▸ What you need to do
With the first line as the start and the line containing "SUPPORT. Sys2Proof/Laws/OpsFrame.lean: what" as the end, write out every line of the records exactly.

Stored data
#####

-- ==== Sys2Proof/Laws/OpsFrame.lean ====
section
/-!
SUPPORT. Sys2Proof/Laws/OpsFrame.lean: what each operation of the frame and the start of the device keeps (`Keeps` says what that is), one lemma for each
operation, so that no proof unfolds one to know that it leaves the queue, the identity or the canonical forms alone.
-/
namespace Sys2Proof.Machine
-- the small lemmas of this file one after another, each without a thread of its own
set_option Elab.async false
set_option linter.all false
variable {fl : Bool} {s₀ : State}

theorem snapPut_keeps (o : Nat) (w v : Word) (s : State) (hk : Keeps fl s₀ s) :
    Keeps fl s₀ (snapPut o w v s) := by
  unfold snapPut
  try dsimp only
  repeat' first
    | intro _
    | with_reducible first
      | assumption | apply Keeps.ite | apply State.setWord_keeps | fail_if_no_progress refine Keeps.upd ?_
    | split

theorem snapPuts_keeps (o : Nat) (nn : List Word) (s : State) (hk : Keeps fl s₀ s) :
    Keeps fl s₀ (snapPuts o nn s) := by
  induction nn generalizing o s with
  | nil => exact hk
  | cons x l ih =>
    unfold snapPuts
    try dsimp only
    repeat' first
      | with_reducible first
        | assumption | apply snapPut_keeps
      | split
      | with_reducible first
        | apply ih

theorem snapSkip_keeps (d : Desc) (s : State) (hk : Keeps fl s₀ s) :
    Keeps fl s₀ (snapSkip d s) := by
  unfold snapSkip
  try dsimp only
  repeat' first
    | intro _
    | with_reducible first
      | assumption | apply Keeps.foldl | apply snapPut_keeps | apply frameReport_keeps
    | split

theorem keepData_keeps (k : Nat) (d : Desc) (l : List Word) (s : State) (hk : Keeps fl s₀ s) :
    Keeps fl s₀ (keepData k d l s) := by
  unfold keepData
  try dsimp only
  repeat' first
    | intro _
    | with_reducible first
      | assumption | apply Keeps.ite | fail_if_no_progress refine Keeps.upd ?_
    | split

theorem snapUart_keeps (k u : Nat) (d : Desc) (s : State) (hk : Keeps fl s₀ s) :
    Keeps fl s₀ (snapUart k u d s) := by
  unfold snapUart
  try dsimp only
  repeat' first
    | intro _
    | with_reducible first
      | assumption | apply Keeps.ite | apply keepData_keeps | apply snapPuts_keeps | apply State.setUart_keeps
      | fail_if_no_progress refine Keeps.upd ?_
    | split

theorem snapRing_keeps (e : Nat) (nn : Nat) (yy : Nat) (zz : Nat) (ww : List Word) (s : State) (hk : Keeps fl s₀ s) :
    Keeps fl s₀ (snapRing e nn yy zz ww s).2 := by
  induction nn generalizing e yy zz ww s with
  | zero => exact hk
  | succ nn ih =>
    unfold snapRing
    try dsimp only
    repeat' first
      | with_reducible first
        | assumption | apply Keeps.ite | apply State.setWordN_keeps | fail_if_no_progress refine Keeps.upd ?_
      | split
      | with_reducible first
        | apply ih

theorem snapEth_keeps (k e : Nat) (d : Desc) (s : State) (hk : Keeps fl s₀ s) :
    Keeps fl s₀ (snapEth k e d s) := by
  unfold snapEth
  try dsimp only
  repeat' first
    | intro _
    | with_reducible first
      | assumption | apply snapRing_keeps | apply keepData_keeps | apply snapPuts_keeps
      | fail_if_no_progress refine Keeps.upd ?_
    | split

theorem snapPlain_keeps (k : Nat) (d : Desc) (s : State) (hk : Keeps fl s₀ s) :
    Keeps fl s₀ (snapPlain k d s) := by
  unfold snapPlain
  try dsimp only
  repeat' first
    | intro _
    | with_reducible first
      | assumption | apply Keeps.ite | apply keepData_keeps | apply snapPuts_keeps | apply frameReport_keeps | apply rxAck_keeps
      | apply forEach_keeps | fail_if_no_progress refine Keeps.upd ?_
    | split

theorem snapDesc_keeps (k : Nat) (s : State) (hk : Keeps fl s₀ s) :
    Keeps fl s₀ (snapDesc k s) := by
  unfold snapDesc
  try dsimp only
  repeat' first
    | intro _
    | with_reducible first
      | assumption | apply Keeps.ite | apply snapPlain_keeps | apply snapEth_keeps | apply snapUart_keeps | apply snapSkip_keeps
      | fail_if_no_progress refine Keeps.upd ?_
    | refine Keeps.ofPair (by assumption) ?_ | split

theorem snapshot_keeps (s : State) (hk : Keeps fl s₀ s) :
    Keeps fl s₀ (snapshot s) := by
  unfold snapshot
  try dsimp only
  repeat' first
    | intro _
    | with_reducible first
      | assumption | apply snapDesc_keeps | apply snapPuts_keeps | apply overN_keeps
    | split

theorem dropKept_keeps (i : Nat) (s : State) (hk : Keeps fl s₀ s) :
    Keeps fl s₀ (dropKept i s) := by
  unfold dropKept
  try dsimp only
  repeat' first
    | intro _
    | with_reducible first
      | assumption | fail_if_no_progress refine Keeps.upd ?_
    | split

theorem ttWrite_keeps (i : Nat) (x : Task) (s : State) (hk : Keeps fl s₀ s) :
    Keeps fl s₀ (ttWrite i x s) := by
  unfold ttWrite
  try dsimp only
  repeat' first
    | intro _
    | with_reducible first
      | assumption | apply Keeps.ite | apply State.setWords_keeps | fail_if_no_progress refine Keeps.upd ?_
    | split

theorem State.modTask_keeps (s : State) (i : Nat) (f : Task → Task) (hk : Keeps fl s₀ s) :
    Keeps fl s₀ (State.modTask s i f) := by
  unfold State.modTask
  try dsimp only
  repeat' first
    | intro _
    | with_reducible first
      | assumption | apply State.setTask_keeps
    | split

theorem ttReject_keeps (i : Nat) (s : State) (hk : Keeps fl s₀ s) :
    Keeps fl s₀ (ttReject i s) := by
  unfold ttReject
  try dsimp only
  repeat' first
    | intro _
    | with_reducible first
      | assumption | apply Keeps.ite | apply State.modTask_keeps | apply frameReport_keeps | apply State.setWordN_keeps
      | fail_if_no_progress refine Keeps.upd ?_
    | split

theorem ttRead_keeps (i : Nat) (s : State) (hk : Keeps fl s₀ s) :
    Keeps fl s₀ (ttRead i s) := by
  unfold ttRead
  try dsimp only
  repeat' first
    | intro _
    | with_reducible first
      | assumption | apply Keeps.ite | apply ttReject_keeps | fail_if_no_progress refine Keeps.upd ?_
    | split

theorem ttCommitPoint_keeps (s : State) (hk : Keeps fl s₀ s) :
    Keeps fl s₀ (ttCommitPoint s) := by
  unfold ttCommitPoint
  try dsimp only
  repeat' first
    | intro _
    | with_reducible first
      | assumption | apply ttRead_keeps | apply forEach_keeps | fail_if_no_progress refine Keeps.upd ?_
    | split

theorem ttAdopt_keeps (p : Nat × Task) (s : State) (hk : Keeps fl s₀ s) :
    Keeps fl s₀ (ttAdopt p s) := by
  unfold ttAdopt
  try dsimp only
  repeat' first
    | intro _
    | with_reducible first
      | assumption | apply Keeps.ite | apply ttWrite_keeps | apply jRevertTask_keeps | apply State.setTask_keeps
      | fail_if_no_progress refine Keeps.upd ?_
    | split

theorem ttT0_keeps (s : State) (hk : Keeps fl s₀ s) :
    Keeps fl s₀ (ttT0 s) := by
  unfold ttT0
  try dsimp only
  repeat' first
    | intro _
    | with_reducible first
      | assumption | apply Keeps.ite | apply ttAdopt_keeps | apply forEach_keeps | fail_if_no_progress refine Keeps.upd ?_
    | split

theorem taskDone_keeps (i : Nat) (s : State) (hk : Keeps fl s₀ s) :
    Keeps fl s₀ (taskDone i s) := by
  unfold taskDone
  try dsimp only
  repeat' first
    | intro _
    | with_reducible first
      | assumption | apply Keeps.ite | apply State.modTask_keeps | fail_if_no_progress refine Keeps.upd ?_
    | split

theorem tasksDone_keeps (s : State) (hk : Keeps fl s₀ s) :
    Keeps fl s₀ (tasksDone s) := by
  unfold tasksDone
  try dsimp only
  repeat' first
    | intro _
    | with_reducible first
      | assumption | apply Keeps.ite | apply taskDone_keeps | apply State.modTask_keeps | apply ttWrite_keeps
      | apply forEach_keeps | fail_if_no_progress refine Keeps.upd ?_
    | split

theorem tickPlace_keeps (t : Nat) (s : State) (hk : Keeps fl s₀ s) :
    Keeps fl s₀ (tickPlace t s) := by
  unfold tickPlace
  try dsimp only
  repeat' first
    | intro _
    | with_reducible first
      | assumption | apply Keeps.ite | fail_if_no_progress refine Keeps.upd ?_
    | split

theorem tickCorrect_keeps (s : State) (hk : Keeps fl s₀ s) :
    Keeps fl s₀ (tickCorrect s) := by
  unfold tickCorrect
  try dsimp only
  repeat' first
    | intro _
    | with_reducible first
      | assumption | apply Keeps.ite | fail_if_no_progress refine Keeps.upd ?_
    | split

theorem tickCount_keeps (t : Nat) (s : State) (hk : Keeps fl s₀ s) :
    Keeps fl s₀ (tickCount t s) := by
  unfold tickCount
  try dsimp only
  repeat' first
    | intro _
    | with_reducible first
      | assumption | apply Keeps.ite | apply State.put64_keeps | fail_if_no_progress refine Keeps.upd ?_
    | split

theorem firstFrame_keeps (s : State) (ha : s.alive = true) (hk : Keeps true s₀ s) : Keeps fl s₀ (firstFrame s) := by
  have hk' : Keeps fl s₀ s := hk.weaken
  unfold firstFrame
  split
  · exact hk'
  · have nf : ¬ Fresh true s := fun f => by simp [f.2 rfl] at ha
    have h : Keeps fl s₀ { s with frame := { s.frame with started := true } } :=
      ⟨hk.pending, hk.mem, hk.regs, hk.pub, hk.damaged, hk.drawn, fun p => .inr ((hk.safe p).resolve_left nf),
        .inr (hk.now.resolve_left nf)⟩
    dsimp only
    exact dueReports_keeps _ (safeIfNoCore_keeps _ (Keeps.ite (enterSafe_keeps _ _ h) h))

theorem frameOpens_keeps (s : State) (hk : Keeps fl s₀ s) :
    Keeps fl s₀ (frameOpens s) := by
  unfold frameOpens
  try dsimp only
  repeat' first
    | intro _
    | with_reducible first
      | assumption | apply State.put_keeps | fail_if_no_progress refine Keeps.upd ?_
    | split

theorem takeMeasures_keeps (m : Measures) (s : State) (hk : Keeps fl s₀ s) :
    Keeps fl s₀ (takeMeasures m s) := by
  unfold takeMeasures
  try dsimp only
  repeat' first
    | intro _
    | with_reducible first
      | assumption | apply forEach_keeps | apply State.modChan_keeps | apply State.put_keeps
      | fail_if_no_progress refine Keeps.upd ?_
    | split

theorem chanT0_keeps (i : Nat) (s : State) (hk : Keeps fl s₀ s) :
    Keeps fl s₀ (chanT0 i s) := by
  unfold chanT0
  try dsimp only
  repeat' first
    | intro _
    | with_reducible first
      | assumption | apply Keeps.ite | apply inputAdopt_keeps | apply chtAdopt_keeps | apply State.setChan_keeps
      | fail_if_no_progress refine Keeps.upd ?_
    | split

theorem chtT0_keeps (s : State) (hk : Keeps fl s₀ s) :
    Keeps fl s₀ (chtT0 s) := by
  unfold chtT0
  try dsimp only
  repeat' first
    | intro _
    | with_reducible first
      | assumption | apply chanT0_keeps | apply forEach_keeps | apply State.put_keeps | fail_if_no_progress refine Keeps.upd ?_
    | split

theorem dieT0_keeps (k : Nat) (s : State) (hk : Keeps fl s₀ s) :
    Keeps fl s₀ (dieT0 k s) := by
  unfold dieT0
  try dsimp only
  repeat' first
    | intro _
    | with_reducible first
      | assumption | apply Keeps.ite | apply dieResume_keeps | apply dieBackstop_keeps | apply State.modDie_keeps
      | fail_if_no_progress refine Keeps.upd ?_
    | split

theorem latchStatus_keeps (s : State) (hk : Keeps fl s₀ s) :
    Keeps fl s₀ (latchStatus s) := by
  unfold latchStatus
  try dsimp only
  repeat' first
    | intro _
    | with_reducible first
      | assumption | apply inputFrame_keeps | apply forEach_keeps | apply overN_keeps | apply State.modChan_keeps
      | fail_if_no_progress refine Keeps.upd ?_
    | split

#####

▸ Response to this task
-- ==== Sys2Proof/Laws/OpsFrame.lean ====
section
/-!
SUPPORT. Sys2Proof/Laws/OpsFrame.lean: what each operation of the frame and the start of the device keeps (`Keeps` says what that is), one lemma for each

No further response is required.